Review on Characterization of Biochar Derived from Biomass Pyrolysis via Reactive Molecular Dynamics Simulations

Abstract

Biochar is a carbon-rich solid produced during the thermochemical processes of various biomass feedstocks. As a low-cost and environmentally friendly material, biochar has multiple significant advantages and potentials, and it can replace more expensive synthetic carbon materials for many applications in nanocomposites, energy storage, sensors, and biosensors. Due to biomass feedstock species, reactor types, operating conditions, and the interaction between different factors, the compositions, structure and function, and physicochemical properties of the biochar may vary greatly, traditional trial-and-error experimental approaches are time consuming, expensive, and sometimes impossible.
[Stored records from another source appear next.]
-- ==== Sys2Proof/Machine/Part.lean ====
section
/-! DEFINITION. The control window of a partition (R308): claims and ownership (R309, R310), the owner's commands (R311 to
R313), the watchdog (R312, R324), and writes of registers (R5, R6, R74). -/

namespace Sys2Proof.Machine

open Sys2Proof

/-! Ownership. -/

/-- Whether a master is the host's physical function 0, which has access only to claims, STATUS and telemetry (R314); it stands as the
class-2 master numbered 0, virtual functions being numbered from 1 (assumption 70). -/
def isPf0 (w : Master) : Bool := w.cls = 2 && w.id = 0

/-- Whether a master owns a partition. -/
def Partition.ownedBy (p : Partition) (w : Master) : Bool := p.owner.any fun c => c.who = w

/-- Whether claim `a` beats a later claim `b` (R309): the lower class, then the lower nonce, then the earlier. -/
def Claim.beats (a b : Claim) : Bool :=
  a.who.cls.toNat < b.who.cls.toNat || (a.who.cls = b.who.cls && a.nonce.toNat ≤ b.nonce.toNat)

/-- The claim that wins, in order of arrival (R309). -/
def winner (cs : List Claim) : Option Claim :=
  cs.foldl (fun m c => match m with | none => some c | some x => if x.beats c then some x else some c) none

/-- CLAIMST for a reading master (R308, R309). -/
def Partition.claimst (p : Partition) (w : Master) : Nat :=
  if p.ownedBy w then 2
  else if p.claims.any fun c => c.who = w then 1
  else if p.readOnly.contains w then 3 else 0

/-- STATUS (R308). -/
def Partition.status (p : Partition) : Nat :=
  p.st.toNat + p.n * 16 + p.first * 256 + p.owner.isSome.toNat * 4096 + ((p.owner.map (·.who.cls.toNat)).getD 0) * 8192

/-- A read of the control window that changes nothing (R308, R314); LIDQ is read by LIDQ_READ. -/
def Partition.windowRead (p : Partition) (w : Master) (off : Nat) : Nat :=
  match off with
  | 0x000 => p.status
  | 0x010 => p.claimst w
  | 0x020 => if isPf0 w then 0 else p.cmdOp.toNat + p.cmdSt.toNat * 256
  | 0x040 => if isPf0 w then 0 else p.lidq.length
  | _ => 0

/-- The telemetry a master reads, SERCNT and MEPOCH (R324): the owner's, a read-only master's (R309) and that of physical function 0
(R314). -/
def Partition.telemetry (p : Partition) (w : Master) : Option (Dword × Dword) :=
  if p.ownedBy w || p.readOnly.contains w || isPf0 w then some (p.sercnt, p.mepoch) else none

/-- A class-0 claim takes ownership at once, whoever holds it (R310, R329). -/
def override (s : State) (part : Nat) (c : Claim) : State :=
  s.updPart part fun p =>
    { p with owner := some c, openAt := none, losing := false, claims := p.claims.filter fun x => x.who ≠ c.who,
             readOnly := p.readOnly.filter (· ≠ c.who) }

/-- Cycles of the claim window, 50 µs (R309). -/
def claimWindow : Nat := 125000

/-- The window of a partition closes once its time is up: the claims in it are decided (R309). -/
def Partition.decide (p : Partition) (now : Nat) : Partition :=
  match p.openAt with
  | none => p
  | some t =>
    if now < t + claimWindow ∨ p.owner.isSome then p
    else match winner p.claims with
      | none => { p with openAt := none }
      | some c => { p with owner := some c, openAt := none, claims := [],
                           readOnly := (p.claims.map (·.who)).filter (· ≠ c.who) }

/-- A claim over a control window (R309): of 0 ignored; the first while there is no owner opens the window; later ones join it while it
is open, or stay pending. A claim of class 0 is Ochre's own, and comes by no window (R329). -/
def claimOp (s : State) (part : Nat) (who : Master) (nonce : Dword) : State :=
  if nonce = 0 ∨ who.cls = 0 then s
  else s.updPart part fun p =>
    let p := p.decide s.now
    { p with claims := p.claims ++ [{ who, nonce }],
             openAt := if p.owner.isNone && p.openAt.isNone then some s.now else p.openAt }

/-- The meaning of CLAIM (R309). -/
def execClaim (part : Nat) (who : Master) (nonce : Dword) (s : State) : Out := nx (claimOp s part who nonce)

/-- The meaning of CLAIM_WINDOW_EXPIRY (R309). -/
def execClaimWindowExpiry (part : Nat) (s : State) : Out := nx (s.updPart part fun p => p.decide s.now)
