-- ==== Sys2Proof/Machine/Tlb.lean ====
section
/-! DEFINITION. TLBINV (R218) and CACHE (R156). -/

namespace Sys2Proof.Machine

open Sys2Proof

/-- Entries of a predicate leave every TLB of the acting core's partition (R218). -/
def tlbDrop (s : State) (f : TlbEnt → Bool) : State :=
  match s.partOfCore s.actor.core with
  | none => s
  | some p =>
    let keep (t : List TlbEnt) : List TlbEnt := t.filter fun e => !f e
    let s := p.coreList.foldl (fun s k => s.updCore (coreId k) fun c =>
      { c with tlbS := keep c.tlbS, tlbV := keep c.tlbV, tlbE := keep c.tlbE }) s
    s.updPart p.first fun p => { p with tlb := keep p.tlb }

/-- Whether an entry translates an address. -/
def TlbEnt.covers (e : TlbEnt) (va : Nat) : Bool :=
  if e.big then e.page / 2 ^ 29 = va / 2 ^ 29 else e.page / 2 ^ 16 = va / 2 ^ 16

/-- Whether an entry's leaf maps any byte of the 64 KiB physical page holding an offset (R218). -/
def TlbEnt.maps (e : TlbEnt) (tier chip off : Nat) : Bool :=
  let pg := fld off 16 36
  fld e.leaf 8 2 = tier && (tier ≠ 3 || fld e.leaf 52 12 = chip) &&
    (if e.big then fld e.leaf 29 23 = pg / 2 ^ 13 else fld e.leaf 16 36 = pg)

/-- The meaning of TLBINV.ENT (R218). -/
def execTlbinvEnt (a b : SReg) (s : State) : Out :=
  nx (s.fwOnly fun s =>
    (tlbDrop s fun e => e.asid = fld (s.rd b).toNat 0 16 && e.covers (s.rd a).toNat).retire)

/-- The meaning of TLBINV.PG (R218). -/
def execTlbinvPg (a b : SReg) (s : State) : Out :=
  nx (s.fwOnly fun s =>
    (tlbDrop s fun e => e.maps (fld (s.rd b).toNat 0 2) (fld (s.rd b).toNat 2 12) (s.rd a).toNat).retire)

/-- The meaning of TLBINV.AS (R218). -/
def execTlbinvAs (a : SReg) (s : State) : Out :=
  nx (s.fwOnly fun s => (tlbDrop s fun e => e.asid = fld (s.rd a).toNat 0 16).retire)

/-- The meaning of TLBINV.ALL (R218). -/
def execTlbinvAll (s : State) : Out := nx (s.fwOnly fun s => (tlbDrop s fun _ => true).retire)

/-- The place a CACHE operation acts on (R156): translated with no permission check, on a resident or migrating page;
none where it has no effect, as on a page whose offset lies beyond its tier or whose peer is out of reach (assumption 84); a WALK
fault traps. -/
def cachePlace (s : State) (va : Nat) : Except Flt (Option Nat) :=
  if 2 ^ 55 ≤ va ∨ (0x7FFE00000000 ≤ va ∧ va < 0x800000000000) then .ok none
  else match s.partOfCore s.actor.core with
    | none => .ok none
    | some p =>
      let leaf (e : Nat) (big : Bool) : Except Flt (Option Nat) :=
        let off := fld e 16 36 * 65536 + (if big then fld va 0 29 else fld va 0 16)
        let tier := fld e 8 2
        if fld e 14 2 = 1 then .ok none
        else if tier < 2 then .ok (if off < tierSize p.n tier then some (tierKey p.first tier off) else none)
        else if tier = 2 then .ok (some (spaceKey 2 (off % 2 ^ 52)))
        else .ok (s.peerKey p (fld e 52 12) off)
      match tlbFind s.me.tlbS (fld s.me.ptbase.toNat 48 16) va with
      | some e => leaf e.leaf e.big
      | none =>
        match walk s p s.me.ptbase va with
        | .bad node => .error ⟨0x09, node⟩
        | .invalid => .ok none
        | .leaf e big => leaf e big

/-- A CACHE operation on the place of s[a]. -/
def cacheOp (a : SReg) (f : Nat → State → State) (s : State) : Out :=
  nx (match cachePlace s (s.rd a).toNat with
      | .error e => s.trap e.cause e.addr
      | .ok none => s.retire
      | .ok (some key) => (f key s).retire)

/-- The meaning of CACHE.FLINE (R156): the line leaves the scalar L1, written back. -/
def execCacheFline (a : SReg) (s : State) : Out :=
  cacheOp a (fun key s => s.updMe fun c => { c with l1 := c.l1.filter (·.1 ≠ lineOf key) }) s

/-- The meaning of CACHE.FPAGE (R156). -/
def execCacheFpage (a : SReg) (s : State) : Out :=
  cacheOp a (fun key s =>
    let lo := key - (s.rd a).toNat % 65536
    s.updMe fun c => { c with l1 := c.l1.filter fun l => !(lo ≤ l.1 && l.1 < lo + 65536) }) s

/-- The meaning of CACHE.ISTAB (R156): the stable cache is emptied. -/
def execCacheIstab (s : State) : Out := nx (s.updMe fun c => { c with stable := [] }).retire

/-- The meaning of CACHE.WDROP (R156): the block's lines leave their home slices, each raising its floor (R244). -/
def execCacheWdrop (a : SReg) (s : State) : Out :=
  cacheOp a (fun key s =>
    let lo := key - (s.rd a).toNat % 65536
    s.dropLines fun l => lo ≤ l && l < lo + 65536) s

end Sys2Proof.Machine
end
Computer simulations, such as molecular dynamics (MD) simulations, are an alternative and powerful method for characterizing materials. Biomass pyrolysis is one of the most common processes to produce biochar. Since pyrolysis of decomposing biomass into biochar is based on the bond-order chemical reactions (the breakage and formation of bonds during carbonization reactions), an advanced reactive force field (ReaxFF)-based MD method is especially effective in simulating and/or analyzing the biomass pyrolysis process. This paper reviewed the fundamentals of the ReaxFF method and previous research on the characterization of biochar physicochemical properties and the biomass pyrolysis process via MD simulations based on ReaxFF. ReaxFF implicitly describes chemical bonds without requiring quantum mechanics calculations to disclose the complex reaction mechanisms at the nano/micro scale, thereby gaining insight into the carbonization reactions during the biomass pyrolysis process. The biomass pyrolysis and its carbonization reactions, including the reactivity of the major components of biomass, such as cellulose, lignin, and hemicellulose, were discussed. Potential applications of ReaxFF MD were also briefly discussed. MD simulations based on ReaxFF can be an effective method to understand the mechanisms of chemical reactions and to predict and/or improve the structure, functionality, and physicochemical properties of the products.